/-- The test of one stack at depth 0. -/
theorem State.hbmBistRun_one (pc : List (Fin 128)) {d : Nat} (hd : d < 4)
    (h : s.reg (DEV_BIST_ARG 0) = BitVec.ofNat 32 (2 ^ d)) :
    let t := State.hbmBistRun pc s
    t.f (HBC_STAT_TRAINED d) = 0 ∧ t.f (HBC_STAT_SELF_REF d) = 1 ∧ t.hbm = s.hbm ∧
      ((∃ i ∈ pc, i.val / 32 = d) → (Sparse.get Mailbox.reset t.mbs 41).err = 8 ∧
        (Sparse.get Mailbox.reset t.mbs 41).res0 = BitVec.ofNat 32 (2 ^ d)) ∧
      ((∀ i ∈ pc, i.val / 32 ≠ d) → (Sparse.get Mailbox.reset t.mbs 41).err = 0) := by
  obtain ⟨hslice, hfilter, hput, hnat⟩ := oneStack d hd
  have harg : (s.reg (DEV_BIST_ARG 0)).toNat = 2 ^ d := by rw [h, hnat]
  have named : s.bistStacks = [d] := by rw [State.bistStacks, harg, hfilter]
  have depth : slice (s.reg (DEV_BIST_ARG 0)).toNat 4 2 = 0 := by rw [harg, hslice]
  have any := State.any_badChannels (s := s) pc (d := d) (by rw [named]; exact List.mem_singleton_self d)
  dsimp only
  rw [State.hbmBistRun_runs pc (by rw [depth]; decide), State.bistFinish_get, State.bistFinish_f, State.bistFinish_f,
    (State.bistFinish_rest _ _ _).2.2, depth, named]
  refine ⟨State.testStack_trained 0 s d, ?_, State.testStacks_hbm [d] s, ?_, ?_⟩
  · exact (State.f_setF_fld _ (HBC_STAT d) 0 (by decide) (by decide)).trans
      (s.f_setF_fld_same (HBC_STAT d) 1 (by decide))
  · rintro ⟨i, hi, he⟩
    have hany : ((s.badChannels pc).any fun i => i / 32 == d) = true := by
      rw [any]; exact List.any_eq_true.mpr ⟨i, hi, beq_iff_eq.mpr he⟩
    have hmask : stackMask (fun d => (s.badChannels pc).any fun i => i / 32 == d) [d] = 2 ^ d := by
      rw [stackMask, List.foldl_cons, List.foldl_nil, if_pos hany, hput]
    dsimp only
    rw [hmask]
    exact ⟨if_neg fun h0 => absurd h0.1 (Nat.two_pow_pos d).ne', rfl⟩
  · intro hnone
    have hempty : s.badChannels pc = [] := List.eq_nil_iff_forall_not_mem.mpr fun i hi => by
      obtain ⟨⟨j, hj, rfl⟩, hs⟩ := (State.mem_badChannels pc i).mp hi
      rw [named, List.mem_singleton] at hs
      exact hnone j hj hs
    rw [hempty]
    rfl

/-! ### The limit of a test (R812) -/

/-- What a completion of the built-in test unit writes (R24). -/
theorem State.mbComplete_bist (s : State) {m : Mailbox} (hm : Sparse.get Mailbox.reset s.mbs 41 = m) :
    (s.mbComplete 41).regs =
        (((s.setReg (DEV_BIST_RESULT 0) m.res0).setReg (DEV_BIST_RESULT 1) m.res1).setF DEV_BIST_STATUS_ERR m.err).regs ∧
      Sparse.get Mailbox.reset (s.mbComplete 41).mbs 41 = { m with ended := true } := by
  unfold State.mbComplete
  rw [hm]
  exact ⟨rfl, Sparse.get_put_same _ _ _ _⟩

#### Work item
Set down exactly the lines of the material above from the one with "(((s.setReg (DEV_BIST_RESULT 0)" through the end. Include both ends and nothing else.

#### Result
        (((s.setReg (DEV_BIST_RESULT 0) m.res0).setReg (DEV_BIST_RESULT 1) m.res1).setF DEV_BIST_STATUS_ERR m.err).regs ∧
      Sparse.get Mailbox.reset (s.mbComplete 41).mbs 41 = { m with ended := true } := by
  unfold State.mbComplete
  rw [hm]
  exact ⟨rfl, Sparse.get_put_same _ _ _ _⟩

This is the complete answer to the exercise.